Rotterdam port authority is now ready to invest in companies which are actively reducing CO2 emissions or which do not use fossil fuels in production at all, the Financieele Dagblad reported on Monday
Rottterdam seaport, the largest in Europe, is also home to one of the continent’s largest petrochemical complexes accounting for 18% of greenhouse gases emitted each year in the Netherlands. In order to meet the requirements of the Paris climate accord, Co2 emissions must be reduced by 90% by 2050, also in the port.
‘When it comes to crucial investment, we are willing to take an active, risk-bearing role in companies striving towards this goal,’ Allard Castelein, director of Rotterdam port authority, told the FD. Until now the port authority has used its annual €200m investment budget largely for infrastructure, like roads and quays.
‘There’s going to be a change,’ says Castelein, although he did not go into numbers. He said there was considerable freedom over investments agreed by the port’s shareholders, Rotterdam council and the national government. Incentives for new investment could include lower ground rents, the paper noted.

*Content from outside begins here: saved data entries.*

-- ==== Sys2Proof/Certificates/Slice0/Obligations.lean ====
section
/-! DEFINITION. The statements for the provers: what the numbered rules of spec/ say of the machine. -/

namespace Sys2Proof.Claims

open Sys2Proof.Machine

/-! ## The words the statements use -/

/-- The byte at an address, none where the address is unallocated (10_state.md R34, 20_memory.md R35). -/
def byteAt (s : State) (a : Nat) : Option Byte := s.byte a

/-- The bytes one `MemWrite` stores: the element's, or half of a 64-bit element's (20_memory.md R38, R43). -/
def accessWidth : ElemSize → Nat
  | .b8 => 1
  | .b16 => 2
  | .b32 => 4
  | .b64 => 4

/-- The byte of register value `v` that lands `j` bytes after the register's first byte (40_vst1_operation.md R87): byte
`j` in little-endian; in big-endian, with `j = e*ebytes + i`, byte `e*ebytes + (ebytes-1-i)`. -/
def registerByte (bigendian : Bool) (ebytes : Nat) (v : DWord) (j : Nat) : Byte :=
  let e := j / ebytes
  let i := j % ebytes
  let k := if bigendian then e * ebytes + (ebytes - 1 - i) else j
  v.extractLsb' (8 * k) 8

/-- `ITSTATE` after a T32 instruction (40_vst1_operation.md R89): zero when its low three bits are zero, else bits 7:5
kept and bits 4:0 shifted left. -/
def itAdvanced (it : BitVec 8) : BitVec 8 :=
  if it &&& 0x07#8 = 0x00#8 then 0x00#8 else (it &&& 0xE0#8) ||| ((it <<< 1) &&& 0x1F#8)

/-- The condition table of 40_vst1_operation.md R78, by the condition's number: EQ NE CS CC MI PL VS VC HI LS GE LT GT LE
and AL. -/
def condition (cond : Nat) (s : State) : Bool :=
  match cond with
  | 0 => s.z
  | 1 => !s.z
  | 2 => s.c
  | 3 => !s.c
  | 4 => s.n
  | 5 => !s.n
  | 6 => s.v
  | 7 => !s.v
  | 8 => s.c && !s.z
  | 9 => !s.c || s.z
  | 10 => s.n == s.v
  | 11 => s.n != s.v
  | 12 => (s.n == s.v) && !s.z
  | 13 => (s.n != s.v) || s.z
  | _ => true

/-- The flags that a condition reads, by the condition's number, in the order the table of 40_vst1_operation.md R78 names
them: "Only the flags the selected case names are read." -/
def consulted (cond : Nat) : List RegName :=
  match cond with
  | 0 => [.z]
  | 1 => [.z]
  | 2 => [.c]
  | 3 => [.c]
  | 4 => [.n]
  | 5 => [.n]
  | 6 => [.v]
  | 7 => [.v]
  | 8 => [.c, .z]
  | 9 => [.c, .z]
  | 10 => [.n, .v]
  | 11 => [.n, .v]
  | 12 => [.n, .v, .z]
  | 13 => [.n, .v, .z]
  | _ => []

/-- The condition's number in `ITSTATE` (40_vst1_operation.md R78). -/
def condOf (s : State) : Nat := (s.itstate.extractLsb' 4 4).toNat

/-- `x` is the first of the list that is `unwritten` (10_state.md R31). -/
def FirstUnwritten (s : State) (l : List RegName) (x : RegName) : Prop :=
  s.written x = false ∧ ∃ before after, l = before ++ x :: after ∧ ∀ y ∈ before, s.written y = true

/-- The state fields no VST1 writes (40_vst1_operation.md R90, 00_scope.md R8): the flags, `EL`, `iset`, `bigendian`, the
configuration, and the marks `unwritten` of all but the D registers. -/
def SameElsewhere (s t : State) : Prop :=
  t.n = s.n ∧ t.z = s.z ∧ t.c = s.c ∧ t.v = s.v ∧ t.el = s.el ∧ t.iset = s.iset ∧ t.bigendian = s.bigendian ∧
    t.cfg = s.cfg ∧ t.unwritten = { s.unwritten with d := t.unwritten.d }

/-- `s` with `pc` four bytes on and, in T32, `ITSTATE` advanced (40_vst1_operation.md R89); nothing else. -/
def advanced (iset : ISet) (s : State) : State :=
  { s with
    pc := s.pc + 4#32
    itstate := match iset with
      | .a32 => s.itstate
      | .t32 => itAdvanced s.itstate }

/-- The conditions on state and operands under which a VST1 of `regs` registers, its `align` valid for its class and its
condition passed, runs to its end (40_vst1_operation.md R77 items 3 to 10). -/
structure Runs (regs : Nat) (dd : DReg) (rn : RReg) (size : ElemSize) (align : Align) (s : State) : Prop where
  base : rn ≠ 15
  list : dd.val + regs ≤ 32
  enabled : s.advSIMDAccess = .enabled
  baseWritten : s.written (.r rn) = true
  listWritten : ∀ r < regs, s.written (.d (DReg.plus dd r)) = true
  whole : (s.readR rn).toNat % Align.bytes align = 0
  element : s.cfg.alignEnforced = true → (s.readR rn).toNat % ElemSize.ebytes size = 0
  noWrap : (s.readR rn).toNat + 8 * regs ≤ 2 ^ 32
  notText : ∀ j < 8 * regs, Region.contains s.cfg.text ((s.readR rn).toNat + j) = false
  admitted : ∀ k < 8 * regs / accessWidth size,
    memAdmit s.cfg ((s.readR rn).toNat + accessWidth size * k) (accessWidth size) s.privileged = .ok

/-- What a completed VST1 leaves (40_vst1_operation.md R87 to R90): the registers' bytes from the base address on and no
other byte, the base register as given, `pc` four on, `ITSTATE` as given, all else as before. -/
structure Effect (regs : Nat) (dd : DReg) (rn : RReg) (size : ElemSize) (newBase : Word) (newIT : BitVec 8)
    (s t : State) : Prop where
  stored : ∀ r < regs, ∀ j < 8, byteAt t ((s.readR rn).toNat + (8 * r + j)) =
    some (registerByte s.bigendian (ElemSize.ebytes size) (s.readD (DReg.plus dd r)) j)
  untouched : ∀ a, (a < (s.readR rn).toNat ∨ (s.readR rn).toNat + 8 * regs ≤ a) → byteAt t a = byteAt s a
  base : t.readR rn = newBase
  others : ∀ k, k ≠ rn → t.readR k = s.readR k
  dregs : t.d = s.d
  marks : t.unwritten = s.unwritten
  pc : t.pc = s.pc + 4#32
  itstate : t.itstate = newIT
  elsewhere : SameElsewhere s t
  draws : t.draws = s.draws

/-- The register count of an instruction. -/
def regs (i : Instr) : Nat := ListLen.regs i.form.len

/-- The base register's value. -/
def baseOf (i : Instr) (s : State) : Word := s.readR i.form.rn

/-- The address of byte `j` of the footprint, modulo 2^32 (20_memory.md R43, 40_vst1_operation.md R81). -/
def footprintAt (i : Instr) (s : State) (j : Nat) : Nat := (baseOf i s + BitVec.ofNat 32 j).toNat

/-- The condition passes (40_vst1_operation.md R78). -/
def CondPasses (i : Instr) (s : State) : Prop := conditionPassed i.iset s = .ok true

/-- `align` is UNDEFINED for the class (40_vst1_operation.md R82). -/
def AlignUndefined (i : Instr) : Prop :=
  match i.form.len with
  | .one => i.form.align = .a128 ∨ i.form.align = .a256
  | .two => i.form.align = .a256
  | .three => i.form.align = .a128 ∨ i.form.align = .a256
  | .four => False

/-- The Decode block raises nothing: the condition passes, `align` is valid, `n` is not 15 and the list ends by D31. -/
def DecodesClean (i : Instr) (s : State) : Prop :=
  CondPasses i s ∧ ¬ AlignUndefined i ∧ i.form.rn ≠ 15 ∧ i.form.dd.val + regs i ≤ 32

/-- The registers the transfer reads, in the order of 40_vst1_operation.md R77 item 6: the base, the list, and `R[m]` with
`register_index`. -/
def readsOf (i : Instr) : List RegName :=
  .r i.form.rn :: ((List.range (regs i)).map (fun r => .d (DReg.plus i.form.dd r)) ++
    (if i.form.rm = 13 ∨ i.form.rm = 15 then [] else [.r i.form.rm]))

A case in point is a possible €180m methanol plant being developed by a group headed by Akzo Nobel. ‘We are willing to buy a stake of 20% in the plant if it comes to Rotterdam,’ says Castelein. The port authority is also looking into a pipeline to transfer surplus industrial heat to the nearby Westland greenhouse area and to The Hague.
But Castelein will not go so far as to ban companies with high CO2 emissions in the future. ‘Cleaner and more efficient production here will contribute to the global reduction of Co2 emissions,’ he told the paper.